Preliminary field integration tests were conducted at AECL Chalk River Laboratories in October, 1995. All of the described equipment was assembled and integrated. A test field was constructed which resembled a general dumpsite. The operator workstation was located in a trailer adjacent to the worksite. For safety reasons, a direct view of the excavator was available through a window of the trailer. During the formal tests, however, the operator used only the video monitors and VE rendering to guide teleoperation.

The worksite was surveyed with 7 images, and the resulting VE as displayed on the operator workstation is illustrated in Figure 3.

The results of the tests were positive. The LRS exceeded nominal specifications, acquiring valid data as far away as 16 meters in daylight conditions. The VE was visually descriptive, and a complete rendering of the range images, plus excavator, scout vehicle, and miscellaneous CAD models, was executed in approx. 2 - 5 Hz.

The major result was working confirmation of the operating principle of the system. The interaction with the VE allowed the operator to better understand the

geometry of the worksite, and to plan and execute remote operations. As an example, working entirely from the visual queues contained in the VE, the operator was able to position the bucket, grasp a barrel, and place it in a dumpster.

Conclusions and Further Work

The results obtained to date demonstrate the benefits that range imagery can add to remote teleoperation. The eventual goal of this work is to increase the effectiveness and the safety of remote teleoperation, which will both reduce the level of skill required by the operator, and increase throughput.

Ultimately, the effectiveness of this system will depend very much on the useability of the interface.

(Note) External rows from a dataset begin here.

-- ==== Sys2Proof/Machine/Address.lean ====
section
/-! DEFINITION. Address translation and the page tables (20_memory.md sections 1 and 2). -/

namespace Sys2Proof.Machine

/-- `ee_translate` (20_memory.md R101): scratchpad window, uncached window, physical mask. -/
def eeTranslate (va : Word) : Word :=
  if Config.eeSprBase ≤ va.toNat ∧ va.toNat < Config.eeSprBase + Config.eeSprSize then va
  else if Config.eeAliasBase ≤ va.toNat ∧ va.toNat < Config.eeAliasBase + Config.eeAliasSize then
    va &&& Config.eeAliasMask
  else va &&& Config.physMask

/-- `iop_translate` (20_memory.md R102). -/
def iopTranslate (va : Word) : Word := va &&& Config.physMask

/-- The translation of a CPU. -/
def translate : Cpu → Word → Word
  | .ee => eeTranslate
  | .iop => iopTranslate

/-- The address at which the 4 KiB page of a physical address begins (20_memory.md R104). -/
def pageStart (pa : Word) : Nat := pa.toNat / 4096 * 4096

/-- The region installs an entry for the page of `pa` (20_memory.md R105). -/
def regionCovers (r : Region) (pa : Word) : Bool :=
  r.base ≤ pageStart pa && pageStart pa < r.base + r.size

/-- The page-table entry of a physical address on a CPU's side, or none where it is absent
(20_memory.md R104 to R107). -/
def pageEntry (c : Cpu) (pa : Word) : Option Region :=
  (Config.regions c).find? (fun r => regionCovers r pa)

/-- The key of the byte at `pa` in the page of a region: byte `pa & mask` of its buffer (20_memory.md R105). -/
def regionKey (r : Region) (pa : Word) : Nat := bufBase r.buf + (pa &&& r.mask).toNat

end Sys2Proof.Machine
end

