-- ==== Sys2Proof/Machine/Doubleword.lean ====
section
/-! DEFINITION. The EE's doubleword arithmetic and shifts and its conditional moves (41_integer.md section 6). -/

namespace Sys2Proof.Machine

/-- A 64-bit result written to an EE register: the shape of this section's instructions. -/
def ee64Result (i : Instr) (rd : Reg) (v : Dword) (s : State) : Out := eeOnly i s (.next (s.setEe64 rd v))

/-- DADDU (R310). -/
def execDaddu (rd rs rt : Reg) (s : State) : Out := ee64Result (.daddu rd rs rt) rd (s.ee64 rs + s.ee64 rt) s
/-- DSUBU (R311). -/
def execDsubu (rd rs rt : Reg) (s : State) : Out := ee64Result (.dsubu rd rs rt) rd (s.ee64 rs - s.ee64 rt) s
/-- DADDIU (R312). -/
def execDaddiu (rt rs : Reg) (imm : BitVec 16) (s : State) : Out :=
  ee64Result (.daddiu rt rs imm) rt (s.ee64 rs + imm.signExtend 64) s

/-- DSLL (R313). -/
def execDsll (rd rt : Reg) (sa : BitVec 5) (s : State) : Out :=
  ee64Result (.dsll rd rt sa) rd (s.ee64 rt <<< sa.toNat) s
/-- DSRL (R314). -/
def execDsrl (rd rt : Reg) (sa : BitVec 5) (s : State) : Out :=
  ee64Result (.dsrl rd rt sa) rd (s.ee64 rt >>> sa.toNat) s
/-- DSRA (R315). -/
def execDsra (rd rt : Reg) (sa : BitVec 5) (s : State) : Out :=
  ee64Result (.dsra rd rt sa) rd ((s.ee64 rt).sshiftRight sa.toNat) s
/-- DSLL32 (R316). -/
def execDsll32 (rd rt : Reg) (sa : BitVec 5) (s : State) : Out :=
  ee64Result (.dsll32 rd rt sa) rd (s.ee64 rt <<< (sa.toNat + 32)) s
/-- DSRL32 (R317). -/
def execDsrl32 (rd rt : Reg) (sa : BitVec 5) (s : State) : Out :=
  ee64Result (.dsrl32 rd rt sa) rd (s.ee64 rt >>> (sa.toNat + 32)) s
/-- DSRA32 (R318). -/
def execDsra32 (rd rt : Reg) (sa : BitVec 5) (s : State) : Out :=
  ee64Result (.dsra32 rd rt sa) rd ((s.ee64 rt).sshiftRight (sa.toNat + 32)) s
/-- DSLLV (R319). -/
def execDsllv (rd rt rs : Reg) (s : State) : Out :=
  ee64Result (.dsllv rd rt rs) rd (s.ee64 rt <<< s.shiftAmount6 rs) s
/-- DSRLV (R320). -/
def execDsrlv (rd rt rs : Reg) (s : State) : Out :=
  ee64Result (.dsrlv rd rt rs) rd (s.ee64 rt >>> s.shiftAmount6 rs) s
/-- DSRAV (R321). -/
def execDsrav (rd rt rs : Reg) (s : State) : Out :=
  ee64Result (.dsrav rd rt rs) rd ((s.ee64 rt).sshiftRight (s.shiftAmount6 rs)) s

/-- MOVZ (R322). -/
def execMovz (rd rs rt : Reg) (s : State) : Out :=
  eeOnly (.movz rd rs rt) s (.next (if s.ee64 rt = 0 then s.setEe64 rd (s.ee64 rs) else s))
/-- MOVN (R323). -/
def execMovn (rd rs rt : Reg) (s : State) : Out :=
  eeOnly (.movn rd rs rt) s (.next (if s.ee64 rt = 0 then s else s.setEe64 rd (s.ee64 rs)))

end Sys2Proof.Machine
end

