-- ==== Sys2Proof/Machine/Session.lean ====
section
/-! DEFINITION. The host's session interface: the BIOS image and `LoadElf` before the first step, `SingleStep`,
`RunFrame` (70_reset_and_hazards.md R610; 60_exceptions.md R583, R585; 00_scope.md R30). -/

namespace Sys2Proof.Machine

/-- The BIOS image loaded as part of reset, from the base of its buffer on; none where it is longer than the
buffer (70_reset_and_hazards.md R610, log 1). -/
def State.loadBios (s : State) (image : List Byte) : Option State :=
  if image.length ≤ 0x400000 then some { s with mem := s.mem.writeBytes (bufBase .bios) image } else none

/-- The key of a byte of an ELF segment: only a writable EE region takes it (70_reset_and_hazards.md R610). -/
def elfByteKey (pa : Nat) : Option Nat :=
  if pa < 2 ^ 32 then
    match pageEntry .ee (BitVec.ofNat 32 pa) with
    | some r => if r.writable then some (regionKey r (BitVec.ofNat 32 pa)) else none
    | none => none
  else none

/-- The bytes of one segment written from `pa` on; none where a byte falls outside a writable EE region. -/
def loadSegment (m : Memory) (pa : Nat) : List Byte → Option Memory
  | [] => some m
  | b :: bs =>
    match elfByteKey pa with
    | some k => loadSegment (m.write k b) (pa + 1) bs
    | none => none

/-- The segments of an image written in order. -/
def loadSegments (m : Memory) : List (Nat × List Byte) → Option Memory
  | [] => some m
  | (pa, bytes) :: segs =>
    match loadSegment m pa bytes with
    | some m' => loadSegments m' segs
    | none => none

/-- `LoadElf(segments, entry)`: the load is refused as a whole, or the bytes are in memory and `EE.pc` is the
entry (70_reset_and_hazards.md R610). -/
def State.loadElf (s : State) (segments : List (Nat × List Byte)) (entry : Word) : Option State :=
  (loadSegments s.mem segments).map fun m =>
    { s with mem := m, ee := { s.ee with ctl := { s.ee.ctl with pc := entry } } }

/-- `SingleStep()` and `SingleStep(IOP)`: one step of one CPU, with no device and no scheduler phase; the frame
driver's position does not move (60_exceptions.md R585). -/
def singleStep (c : Cpu) (s : State) : Out :=
  andThen (cpuStep { s with turn := .cpu c }) fun t => .next { t with turn := s.turn }

/-- `k` calls of `SingleStep`. -/
def singleSteps (c : Cpu) : Nat → State → Out
  | 0, s => .next s
  | k + 1, s => andThen (singleStep c s) (singleSteps c k)

/-- `RunFrame()`: steps until the frame's budget is consumed, within `fuel` steps (60_exceptions.md R583). -/
def runFrame : Nat → State → Out
  | 0, s => .next s
  | fuel + 1, s => andThen (step s) fun t => if t.atFrameStart then .next t else runFrame fuel t

end Sys2Proof.Machine
end

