-- ==== Sys2Proof/Certificates/Slice0/Obligations.lean ====
section
/-! DEFINITION. The statements for the provers, one `def Obligations.<Name> : Prop` each. The vocabulary (what was
written, frames, invariants, runs) is in Sys2Proof/Safety.lean. -/

section
open Sys2Proof Sys2Proof.Machine

/-! ## Encoding -/

/-- Decoding the encoding of an instruction a CPU admits gives it back, with every operand at every value
(30_encoding.md sections 2 to 4). -/
def Obligations.EncodeDecodeRoundTrip : Prop :=
  ∀ (c : Cpu) (i : Instr), i.wellFormed c = true → decode c (encode i) = .instr i

/-- A word that decodes to an instruction on a CPU decodes to one that CPU admits (30_encoding.md R187). -/
def Obligations.DecodedInstructionsAreAdmitted : Prop :=
  ∀ (c : Cpu) (w : Word) (i : Instr), decode c w = .instr i → i.wellFormed c = true

/-- Words written out in 95_test_vectors.md (the examples of section 1, the vectors of section 2, the programs of section
3), each with the instruction it stands for; and two of them on the CPU that has no such instruction: BEQL's word is
illegal on the IOP (30_encoding.md R185), RFE's is refused on the EE (30_encoding.md R186, R191). -/
def Obligations.SampleWordsDecode : Prop :=
  decode .ee 0x10000001#32 = .instr (.beq 0 0 1) ∧
  decode .iop 0x24010005#32 = .instr (.addiu 1 0 5) ∧
  decode .ee 0x50200002#32 = .instr (.beql 1 0 2) ∧
  decode .iop 0x50200002#32 = .illegal ∧
  decode .iop 0x00201009#32 = .instr (.jalr 2 1) ∧
  decode .ee 0x40815800#32 = .instr (.mtc0 1 11) ∧
  decode .ee 0xAC220010#32 = .instr (.sw 2 1 16) ∧
  decode .ee 0x42000018#32 = .instr .eret ∧
  decode .iop 0x42000010#32 = .instr .rfe ∧
  decode .ee 0x42000010#32 = .notAdmitted

/-- Words that reach an empty table entry stop the step as illegal, and the refused patterns stop it as refused,
each with its word and pc, before any other effect (30_encoding.md R185, R186). -/
def Obligations.EmptyAndRefusedWordsStop : Prop :=
  ∀ (s : State) (c : Cpu) (w : Word), s.turn = .cpu c → fetch s = .ok w →
    -- R185: entries empty on both CPUs, then those empty on the IOP alone
    ((fieldOp w).toNat ∈ [0x13, 0x1D, 0x30, 0x32, 0x34, 0x35, 0x38, 0x3A, 0x3B, 0x3C, 0x3D] ∨
      (fieldOp w = 0 ∧ (fieldFunct w).toNat ∈
        [0x01, 0x05, 0x0E, 0x15, 0x1C, 0x1D, 0x1E, 0x1F, 0x35, 0x37, 0x39, 0x3D]) ∨
      (fieldOp w = 1 ∧ (fieldRtBits w).toNat ∈
        [0x04, 0x05, 0x06, 0x07, 0x0D, 0x0F, 0x14, 0x15, 0x16, 0x17, 0x1A, 0x1B, 0x1C, 0x1D, 0x1E, 0x1F]) ∨
      (fieldOp w = 0x10 ∧ (fieldRsBits w).toNat ∉ [0x00, 0x04, 0x08, 0x10]) →
      step s = .fault (.illegalInstruction w s.pc)) ∧
    (c = .iop →
      (fieldOp w).toNat ∈ [0x11, 0x12, 0x14, 0x15, 0x16, 0x17, 0x18, 0x19, 0x1A, 0x1B, 0x1C, 0x1E, 0x1F, 0x27, 0x2C,
        0x2D, 0x2F, 0x31, 0x33, 0x36, 0x37, 0x39, 0x3E, 0x3F] ∨
      (fieldOp w = 0 ∧ (fieldFunct w).toNat ∈
        [0x0A, 0x0B, 0x0F, 0x14, 0x16, 0x17, 0x28, 0x29, 0x2C, 0x2D, 0x2E, 0x2F, 0x30, 0x31, 0x32, 0x33, 0x34, 0x36,
         0x38, 0x3A, 0x3B, 0x3C, 0x3E, 0x3F]) ∨
      (fieldOp w = 1 ∧ (fieldRtBits w).toNat ∈
        [0x02, 0x03, 0x08, 0x09, 0x0A, 0x0B, 0x0C, 0x0E, 0x12, 0x13, 0x18, 0x19]) ∨
      (fieldOp w = 0x10 ∧ fieldRsBits w = 0x08) →
      step s = .fault (.illegalInstruction w s.pc)) ∧
    -- R186
    ((fieldOp w).toNat ∈ [0x22, 0x26, 0x2A, 0x2E] → step s = .refused (.notAdmitted w s.pc)) ∧
    (c = .ee → (fieldOp w).toNat ∈ [0x11, 0x12, 0x31, 0x39, 0x36, 0x3E] →
      step s = .refused (.externalCoprocessor w s.pc)) ∧
    (c = .ee →
      (fieldOp w).toNat ∈ [0x18, 0x1A, 0x1B, 0x2C, 0x2D, 0x33] ∨
      (fieldOp w = 0 ∧ (fieldFunct w).toNat ∈ [0x28, 0x29, 0x2C, 0x2E, 0x30, 0x31, 0x32, 0x33, 0x34, 0x36]) ∨
      (fieldOp w = 1 ∧ (fieldRtBits w).toNat ∈ [0x08, 0x09, 0x0A, 0x0B, 0x0C, 0x0E, 0x18, 0x19]) ∨
      (fieldOp w = 0x1C ∧ ((fieldFunct w).toNat, (fieldSa w).toNat) ∉
        [(0x08, 0x00), (0x08, 0x01), (0x09, 0x0E), (0x09, 0x12), (0x09, 0x13), (0x29, 0x0E), (0x29, 0x12), (0x29, 0x13)]) ∨
      (fieldOp w = 0x10 ∧ fieldRsBits w = 0x08) ∨
      (fieldOp w = 0x10 ∧ fieldRsBits w = 0x10 ∧
        (fieldFunct w).toNat ∉ [0x01, 0x02, 0x06, 0x08, 0x18, 0x38, 0x39]) →
      step s = .refused (.notAdmitted w s.pc)) ∧
    (c = .iop → fieldOp w = 0x10 ∧ fieldRsBits w = 0x10 ∧ fieldFunct w ≠ 0x10 →
      step s = .refused (.notAdmitted w s.pc))

/-! ## One step -/

/-- Where the four bytes at pc, in the buffer its page names, decode to an instruction, the step is that
instruction's meaning followed by Advance, the EE's Count tick and the interrupt check (`finishStep`) and the
driver's move to the next position (`endTick`) (40_control_flow.md R200; 60_exceptions.md R583). That one agent's step
is one step of the block, with its position in State, is the model's choice of notes/assumptions/3.md. -/
def Obligations.StepRunsDecodedInstruction : Prop :=
  ∀ (s : State) (c : Cpu) (r : Region) (i : Instr), s.turn = .cpu c → s.pc.toNat % 4 = 0 →
    pageEntry c (translate c s.pc) = some r →
    decodeBytes c [s.mem.read (regionKey r (translate c s.pc)), s.mem.read (regionKey r (translate c s.pc) + 1),
      s.mem.read (regionKey r (translate c s.pc) + 2), s.mem.read (regionKey r (translate c s.pc) + 3)]
      = some (.instr i) →
    (∀ t, exec i s = .next t → step s = .next (endTick (finishStep t))) ∧
    (∀ f, exec i s = .fault f → step s = .fault f) ∧
    (∀ x, exec i s = .refused x → step s = .refused x)

/-- A fetch reads the four bytes at pc, lowest first, through the executing CPU's page table; it faults where pc is
not aligned and where no page is present, and never reaches a device (20_memory.md R113; 10_state.md R48). -/
def Obligations.FetchReadsThePageOrFaults : Prop :=
  ∀ (s : State) (c : Cpu), s.turn = .cpu c →
    (s.pc.toNat % 4 ≠ 0 → step s = .fault (.misalignedFetch s.pc)) ∧
    (s.pc.toNat % 4 = 0 → pageEntry c (translate c s.pc) = none → step s = .fault (.unmappedAccess s.pc 4 false)) ∧
    (s.pc.toNat % 4 = 0 → ∀ r, pageEntry c (translate c s.pc) = some r →
      ∃ w, fetch s = .ok w ∧
        ∀ k, k < 4 → w.extractLsb' (8 * k) 8 = s.mem.read (regionKey r (translate c s.pc) + k))

/-- `Advance()`: pc moves by 4 modulo 2^32; then a branch latched one step earlier is applied and its latch cleared;
then a branch requested in this step is latched and its request cleared (40_control_flow.md R203). -/
def Obligations.AdvanceAppliesThenLatches : Prop :=
  ∀ s : State, CtlWritten s
    { s.ctl with
      pc := if s.ctl.inDelaySlot then s.ctl.branchTarget else s.ctl.pc + 4
      inDelaySlot := s.ctl.branchPending
      branchPending := false } (advance s)

/-- A branch taken at A makes the next step run the instruction at A + 4, after which pc holds the target: for two
steps in which no interrupt is taken, the second of an instruction that leaves the control state alone
(40_control_flow.md R204). -/
def Obligations.DelaySlotRunsBeforeTheTarget : Prop :=
  ∀ (s s1 : State) (w : Word) (i : Instr) (target : Word),
    s.ctl.inDelaySlot = false → s.ctl.branchPending = false →
    fetch s = .ok w → decode s.cpu w = .instr i → exec i s = .next s1 → s1.ctl = s.ctl.requesting target →
    (countTick (advance s1)).interruptTaken = false →
    ∃ t, cpuStep s = .next t ∧ t.pc = s.pc + 4 ∧ t.ctl.inDelaySlot = true ∧ t.ctl.branchTarget = target ∧
      ∀ (w' : Word) (j : Instr) (t1 : State), fetch t = .ok w' → decode t.cpu w' = .instr j →
        exec j t = .next t1 → t1.ctl = t.ctl → (countTick (advance t1)).interruptTaken = false →
        ∃ u, cpuStep t = .next u ∧ u.pc = target ∧ u.ctl.inDelaySlot = false ∧ u.ctl.branchPending = false

/-! ## Arithmetic and logic -/

/-- ADDU, SUBU, ADDIU and LUI complete with a 32-bit result modulo 2^32, sign-extended on the EE; unused fields are
ignored (41_integer.md R271, R273, R281, R287). -/
def Obligations.WordAdditionsComplete : Prop :=
  ∀ (s : State) (c : Cpu) (rd rs rt : Reg) (imm : BitVec 16) (x y : BitVec 5),
    (decode c (encodeR 0 (bitsOfReg rs) (bitsOfReg rt) (bitsOfReg rd) x 0x21) = .instr (.addu rd rs rt) ∧
      CompletesWriting32 (.addu rd rs rt) s rd (s.r32 rs + s.r32 rt)) ∧
    (decode c (encodeR 0 (bitsOfReg rs) (bitsOfReg rt) (bitsOfReg rd) x 0x23) = .instr (.subu rd rs rt) ∧
      CompletesWriting32 (.subu rd rs rt) s rd (s.r32 rs - s.r32 rt)) ∧
    (decode c (encodeI 0x09 (bitsOfReg rs) (bitsOfReg rt) imm) = .instr (.addiu rt rs imm) ∧
      CompletesWriting32 (.addiu rt rs imm) s rt (s.r32 rs + imm.signExtend 32)) ∧
    (decode c (encodeI 0x0F y (bitsOfReg rt) imm) = .instr (.lui rt imm) ∧
      CompletesWriting32 (.lui rt imm) s rt (imm ++ 0x0000#16))

/-- ADD, SUB and ADDI complete with the exact sum or difference where it fits 32 signed bits; where it does not they
raise Overflow and write nothing (41_integer.md R262, R270, R272, R280, with `trap_on_overflow` at its default). -/
def Obligations.TrappingAdditionsCompleteOrTrap : Prop :=
  ∀ (s : State) (c : Cpu) (rd rs rt : Reg) (imm : BitVec 16) (x : BitVec 5),
    (decode c (encodeR 0 (bitsOfReg rs) (bitsOfReg rt) (bitsOfReg rd) x 0x20) = .instr (.add rd rs rt) ∧
      decode c (encodeR 0 (bitsOfReg rs) (bitsOfReg rt) (bitsOfReg rd) x 0x22) = .instr (.sub rd rs rt) ∧
      decode c (encodeI 0x08 (bitsOfReg rs) (bitsOfReg rt) imm) = .instr (.addi rt rs imm)) ∧
    (∀ v : Word, v.toInt = (s.r32 rs).toInt + (s.r32 rt).toInt → CompletesWriting32 (.add rd rs rt) s rd v) ∧
    ((s.r32 rs).toInt + (s.r32 rt).toInt < -(2 ^ 31) ∨ 2 ^ 31 ≤ (s.r32 rs).toInt + (s.r32 rt).toInt →
      exec (.add rd rs rt) s = .next (doException .overflow .sync s)) ∧
    (∀ v : Word, v.toInt = (s.r32 rs).toInt - (s.r32 rt).toInt → CompletesWriting32 (.sub rd rs rt) s rd v) ∧
    ((s.r32 rs).toInt - (s.r32 rt).toInt < -(2 ^ 31) ∨ 2 ^ 31 ≤ (s.r32 rs).toInt - (s.r32 rt).toInt →
      exec (.sub rd rs rt) s = .next (doException .overflow .sync s)) ∧
    (∀ v : Word, v.toInt = (s.r32 rs).toInt + imm.toInt → CompletesWriting32 (.addi rt rs imm) s rt v) ∧
    ((s.r32 rs).toInt + imm.toInt < -(2 ^ 31) ∨ 2 ^ 31 ≤ (s.r32 rs).toInt + imm.toInt →
      exec (.addi rt rs imm) s = .next (doException .overflow .sync s))

/-- AND, OR, XOR, NOR, SLT and SLTU complete with a W-bit result (41_integer.md R274 to R279). -/
def Obligations.LogicAndComparisonsComplete : Prop :=
  ∀ (s : State) (c : Cpu) (rd rs rt : Reg) (x : BitVec 5),
    (decode c (encodeR 0 (bitsOfReg rs) (bitsOfReg rt) (bitsOfReg rd) x 0x24) = .instr (.and rd rs rt) ∧
      CompletesWriting (.and rd rs rt) s rd (s.ee64 rs &&& s.ee64 rt) (s.iopReg rs &&& s.iopReg rt)) ∧
    (decode c (encodeR 0 (bitsOfReg rs) (bitsOfReg rt) (bitsOfReg rd) x 0x25) = .instr (.or rd rs rt) ∧
      CompletesWriting (.or rd rs rt) s rd (s.ee64 rs ||| s.ee64 rt) (s.iopReg rs ||| s.iopReg rt)) ∧
    (decode c (encodeR 0 (bitsOfReg rs) (bitsOfReg rt) (bitsOfReg rd) x 0x26) = .instr (.xor rd rs rt) ∧
      CompletesWriting (.xor rd rs rt) s rd (s.ee64 rs ^^^ s.ee64 rt) (s.iopReg rs ^^^ s.iopReg rt)) ∧
    (decode c (encodeR 0 (bitsOfReg rs) (bitsOfReg rt) (bitsOfReg rd) x 0x27) = .instr (.nor rd rs rt) ∧
      CompletesWriting (.nor rd rs rt) s rd (~~~(s.ee64 rs ||| s.ee64 rt)) (~~~(s.iopReg rs ||| s.iopReg rt))) ∧
    (decode c (encodeR 0 (bitsOfReg rs) (bitsOfReg rt) (bitsOfReg rd) x 0x2A) = .instr (.slt rd rs rt) ∧
      CompletesWriting (.slt rd rs rt) s rd (if s.signedW rs < s.signedW rt then 1 else 0)
        (if s.signedW rs < s.signedW rt then 1 else 0)) ∧
    (decode c (encodeR 0 (bitsOfReg rs) (bitsOfReg rt) (bitsOfReg rd) x 0x2B) = .instr (.sltu rd rs rt) ∧
      CompletesWriting (.sltu rd rs rt) s rd (if s.unsignedW rs < s.unsignedW rt then 1 else 0)
        (if s.unsignedW rs < s.unsignedW rt then 1 else 0))

/-- SLTI, SLTIU, ANDI, ORI and XORI complete with a W-bit result: the comparisons sign-extend the immediate, the
logical operations zero-extend it (41_integer.md R282 to R286). -/
def Obligations.ImmediateLogicCompletes : Prop :=
  ∀ (s : State) (c : Cpu) (rs rt : Reg) (imm : BitVec 16),
    (decode c (encodeI 0x0A (bitsOfReg rs) (bitsOfReg rt) imm) = .instr (.slti rt rs imm) ∧
      CompletesWriting (.slti rt rs imm) s rt (if s.signedW rs < imm.toInt then 1 else 0)
        (if s.signedW rs < imm.toInt then 1 else 0)) ∧
    (decode c (encodeI 0x0B (bitsOfReg rs) (bitsOfReg rt) imm) = .instr (.sltiu rt rs imm) ∧
      CompletesWriting (.sltiu rt rs imm) s rt (if (s.ee64 rs).toNat < (imm.signExtend 64).toNat then 1 else 0)
        (if (s.iopReg rs).toNat < (imm.signExtend 32).toNat then 1 else 0)) ∧
    (decode c (encodeI 0x0C (bitsOfReg rs) (bitsOfReg rt) imm) = .instr (.andi rt rs imm) ∧
      CompletesWriting (.andi rt rs imm) s rt (s.ee64 rs &&& imm.setWidth 64) (s.iopReg rs &&& imm.setWidth 32)) ∧
    (decode c (encodeI 0x0D (bitsOfReg rs) (bitsOfReg rt) imm) = .instr (.ori rt rs imm) ∧
      CompletesWriting (.ori rt rs imm) s rt (s.ee64 rs ||| imm.setWidth 64) (s.iopReg rs ||| imm.setWidth 32)) ∧
    (decode c (encodeI 0x0E (bitsOfReg rs) (bitsOfReg rt) imm) = .instr (.xori rt rs imm) ∧
      CompletesWriting (.xori rt rs imm) s rt (s.ee64 rs ^^^ imm.setWidth 64) (s.iopReg rs ^^^ imm.setWidth 32))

One of the continuing areas of research is to improve the user interface to make the excavator operations more complete and intuitive.

Another focus of continued research is improved safety. In particular, real-time collision avoidance has been demonstrated on a laboratory prototype and is currently being implemented on the field system. Objects in the worksite with which contact is hazardous are identified in the VE as obstacles. The low level controller will intervene and disallow any motion commands which would result in an impending collision. The integration tests highly motivated the inclusion of real-time collision avoidance, as one of the excavator operators accidentally contacted and moved the dumpster.

Another area of further research is representations for more effective rendering of range images. Hierarchical t-mesh structures are currently being developed for this purpose.

The system is also being adapted to support other manipulator platforms that require remote teleoperation. One application which is being developed is a small platform with an articulated manipulator for the inspection of indoor nuclear facilities.

Other topcis for continuing research include improved handcontrollers, such as force-reflecting joysticks, automatic updates of the VE as work is executed, and the operational effects of a non-negligible time delay in the communication link between the operator workstation the remote equipment.

Acknowledgements

This work was partially funded by Precarn Associates.

References

[1] Technological Summary, Office of Environmental Management, Technology Development, United States of America Department of Energy, DOE/EM- 248 to EM-255, June 1995.

[2] Sheridan, Thomas B., Telerobotics, Automation, and Human Supervisory Control, MIT Press, Mass., U.S.A, 1992.

[3] Rioux, M., Blais, F., Beraldin, J.A., and Boulanger, P., ?Range Imaging Sensors Development at NRC Laboratories?, Proceedings of the IEEE Workshop on Interpretation of #D Scenes, Austin, TX, Nov. 27-29, 1989, pp. 154-160, NRC 29130.

[4] Besl, Paul K., McKay, Neil D., ?A Method for Registration of 3-D Shapes?, IEEE Transactions on Pattern Analysis and Machine Intelligence?, vol. 14, no. 2, Feb. 1992, pp. 239-256.

[5] Burtnyk, N., Greenspan, M., ?Signature Search Method for 3-D Pose Refinement with Range Data?, IEEE International Conference on Multisensor Fusion and Integration for Intelligent Systems, Oct. 2-5, 1994, pp. 312-319.

[6] Greenspan, M., and Burtnyk, N., ?Obstacle Count Independent Real-Time Collision Avoidance?, to be published in 1996 IEEE Conference on Robotics and Automation.